TotalSobolKNN

We now demonstrate how to use TotalSobolKNN for estimating Total Sobol’ indices (Sobol’, 2001) from scattered data. If you have not installed pyfirst, please uncomment and run %pip install pyfirst below before proceeding.

# %pip install pyfirst

Imports

import numpy as np
from pyfirst import TotalSobolKNN

Simulate Data

We simulate clean data from the Ishigami function

$$ y = f(X) = \sin(X_{1}) + 7\sin^2(X_{2}) + 0.1X_{3}^{4}\sin(X_{1}), $$

where the input \(X\) are independent features uniformly distributed on \([-\pi,\pi]^{3}\).

def ishigami(x):
    x = -np.pi + 2 * np.pi * x
    y = np.sin(x[0]) + 7 * np.sin(x[1])**2 + 0.1 * x[2]**4 * np.sin(x[0])
    return y

np.random.seed(43)
n = 10000
p = 3
X = np.random.uniform(size=(n,p))
y = np.apply_along_axis(ishigami, 1, X)

Run TotalSobolKNN

TotalSobolKNN(X, y, noise=False)
array([0.56029525, 0.44909099, 0.24883668])

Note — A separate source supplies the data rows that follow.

@[simp] theorem State.answer_clock (s : State) (x : Status) (c : Bool) (p : List Byte) : (s.answer x c p).clock = s.clock := rfl
@[simp] theorem State.answer_store (s : State) (x : Status) (c : Bool) (p : List Byte) : (s.answer x c p).store = s.store := rfl
@[simp] theorem State.answer_arbiter (s : State) (x : Status) (c : Bool) (p : List Byte) : (s.answer x c p).arbiter = s.arbiter := rfl
@[simp] theorem State.answer_bus (s : State) (x : Status) (c : Bool) (p : List Byte) : (s.answer x c p).bus = s.bus := rfl
@[simp] theorem State.answer_plug (s : State) (x : Status) (c : Bool) (p : List Byte) : (s.answer x c p).plug = s.plug := rfl
@[simp] theorem State.answer_classes (s : State) (x : Status) (c : Bool) (p : List Byte) : (s.answer x c p).classes = s.classes := rfl
@[simp] theorem State.answer_planner (s : State) (x : Status) (c : Bool) (p : List Byte) : (s.answer x c p).planner = s.planner := rfl
@[simp] theorem State.answer_supply (s : State) (x : Status) (c : Bool) (p : List Byte) : (s.answer x c p).supply = s.supply := rfl
@[simp] theorem State.answer_site (s : State) (x : Status) (c : Bool) (p : List Byte) : (s.answer x c p).site = s.site := rfl
@[simp] theorem State.answer_attention (s : State) (x : Status) (c : Bool) (p : List Byte) : (s.answer x c p).attention = s.attention := rfl
@[simp] theorem State.answer_pending (s : State) (x : Status) (c : Bool) (p : List Byte) : (s.answer x c p).pending = s.pending := rfl

@[simp] theorem State.refuse_clock (s : State) (x : Status) : (s.refuse x).clock = s.clock := rfl
@[simp] theorem State.refuse_store (s : State) (x : Status) : (s.refuse x).store = s.store := rfl
@[simp] theorem State.refuse_arbiter (s : State) (x : Status) : (s.refuse x).arbiter = s.arbiter := rfl
@[simp] theorem State.refuse_bus (s : State) (x : Status) : (s.refuse x).bus = s.bus := rfl
@[simp] theorem State.refuse_plug (s : State) (x : Status) : (s.refuse x).plug = s.plug := rfl
@[simp] theorem State.refuse_classes (s : State) (x : Status) : (s.refuse x).classes = s.classes := rfl
@[simp] theorem State.refuse_planner (s : State) (x : Status) : (s.refuse x).planner = s.planner := rfl
@[simp] theorem State.refuse_supply (s : State) (x : Status) : (s.refuse x).supply = s.supply := rfl
@[simp] theorem State.refuse_site (s : State) (x : Status) : (s.refuse x).site = s.site := rfl
@[simp] theorem State.refuse_attention (s : State) (x : Status) : (s.refuse x).attention = s.attention := rfl
@[simp] theorem State.refuse_pending (s : State) (x : Status) : (s.refuse x).pending = s.pending := rfl

@[simp] theorem State.presentLink_clock (s : State) (a : LinkAccess) : (s.presentLink a).clock = s.clock := rfl
@[simp] theorem State.presentLink_store (s : State) (a : LinkAccess) : (s.presentLink a).store = s.store := rfl
@[simp] theorem State.presentLink_arbiter (s : State) (a : LinkAccess) : (s.presentLink a).arbiter = s.arbiter := rfl
@[simp] theorem State.presentLink_bus (s : State) (a : LinkAccess) : (s.presentLink a).bus = s.bus := rfl
@[simp] theorem State.presentLink_plug (s : State) (a : LinkAccess) : (s.presentLink a).plug = s.plug := rfl
@[simp] theorem State.presentLink_classes (s : State) (a : LinkAccess) : (s.presentLink a).classes = s.classes := rfl
@[simp] theorem State.presentLink_planner (s : State) (a : LinkAccess) : (s.presentLink a).planner = s.planner := rfl
@[simp] theorem State.presentLink_supply (s : State) (a : LinkAccess) : (s.presentLink a).supply = s.supply := rfl
@[simp] theorem State.presentLink_site (s : State) (a : LinkAccess) : (s.presentLink a).site = s.site := rfl
@[simp] theorem State.presentLink_attention (s : State) (a : LinkAccess) : (s.presentLink a).attention = s.attention := rfl
@[simp] theorem State.presentLink_pending (s : State) (a : LinkAccess) : (s.presentLink a).pending = s.pending := rfl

The analytical Total Sobol’ indices for the Ishigami function are 0.558, 0.442, 0.244 respectively. We can see that TotalSobolKNN yields accurate estimation. Since the data is clean/noiseless, TotalSobolKNN implements the Nearest-Neighbor estimator from Broto et al. (2020).

Speeding Up TotalSobolKNN

Parallel Computation

If multiple processors are available, TotalSobolKNN is supported to run in parallel for acceleration via the argument n_jobs.

TotalSobolKNN(X, y, noise=False, n_jobs=4)
array([0.56029525, 0.44909099, 0.24883668])

Using Subsamples

The use of subsamples to accelerate computation of the outer loop expectation is available via the argument n_mc. Both random and twinning (Vakayil and Joseph, 2022) subsamples are available, where twinning subsamples could provide better approximation for the full data at a higher computational cost.

Random Subsamples

TotalSobolKNN(X, y, noise=False, n_mc=1000, random_state=43)
array([0.51637338, 0.43505694, 0.2499616 ])

Twinning Subsamples

TotalSobolKNN(X, y, noise=False, n_mc=1000, twin_mc=True, random_state=43)
array([0.55400658, 0.45723359, 0.26196488])

All the Tricks Together

Using all the speed-up tricks, we can easily run TotalSobolKNN on dataset with a million instances.

np.random.seed(43)
n = 1000000
p = 3
X = np.random.uniform(size=(n,p))
y = np.apply_along_axis(ishigami, 1, X)
TotalSobolKNN(X, y, noise=False, n_mc=5000, approx_knn=True, n_jobs=4, random_state=43)
array([0.56205949, 0.44260965, 0.23462873])

Noisy Data

We now look at the estimation performance on the noisy data \(y = f(X) + \epsilon\) where \(\epsilon\sim\mathcal{N}(0,1)\) is the random error. For noisy data, TotalSobolKNN implements the Noise-Adjusted Nearest-Neighbor estimator in Huang and Joseph (2025), which corrects the bias by the Nearest-Neighbor estimator from Broto et al. (2020) when applied on noisy data.

np.random.seed(43)
n = 10000
p = 3
X = np.random.uniform(size=(n,p))
y = np.apply_along_axis(ishigami, 1, X) + np.random.normal(size=n)

TotalSobolKNN(X, y, noise=True)
array([0.56334545, 0.43502825, 0.23528718])

For more details about TotalSobolKNN, please Huang and Joseph (2025).

References

Huang, C., & Joseph, V. R. (2025). Factor Importance Ranking and Selection using Total Indices. Technometrics.

Sobol’, I. M. (2001). Global sensitivity indices for nonlinear mathematical models and their Monte Carlo estimates. Mathematics and computers in simulation, 55(1-3), 271-280.

Broto, B., Bachoc, F., & Depecker, M. (2020). Variance reduction for estimation of Shapley effects and adaptation to unknown input distribution. SIAM/ASA Journal on Uncertainty Quantification, 8(2), 693-716.

Douze, M., Guzhva, A., Deng, C., Johnson, J., Szilvasy, G., Mazaré, P.E., Lomeli, M., Hosseini, L., & Jégou, H., (2024). The Faiss library. arXiv preprint arXiv:2401.08281.

Vakayil, A., & Joseph, V. R. (2022). Data twinning. Statistical Analysis and Data Mining: The ASA Data Science Journal, 15(5), 598-610.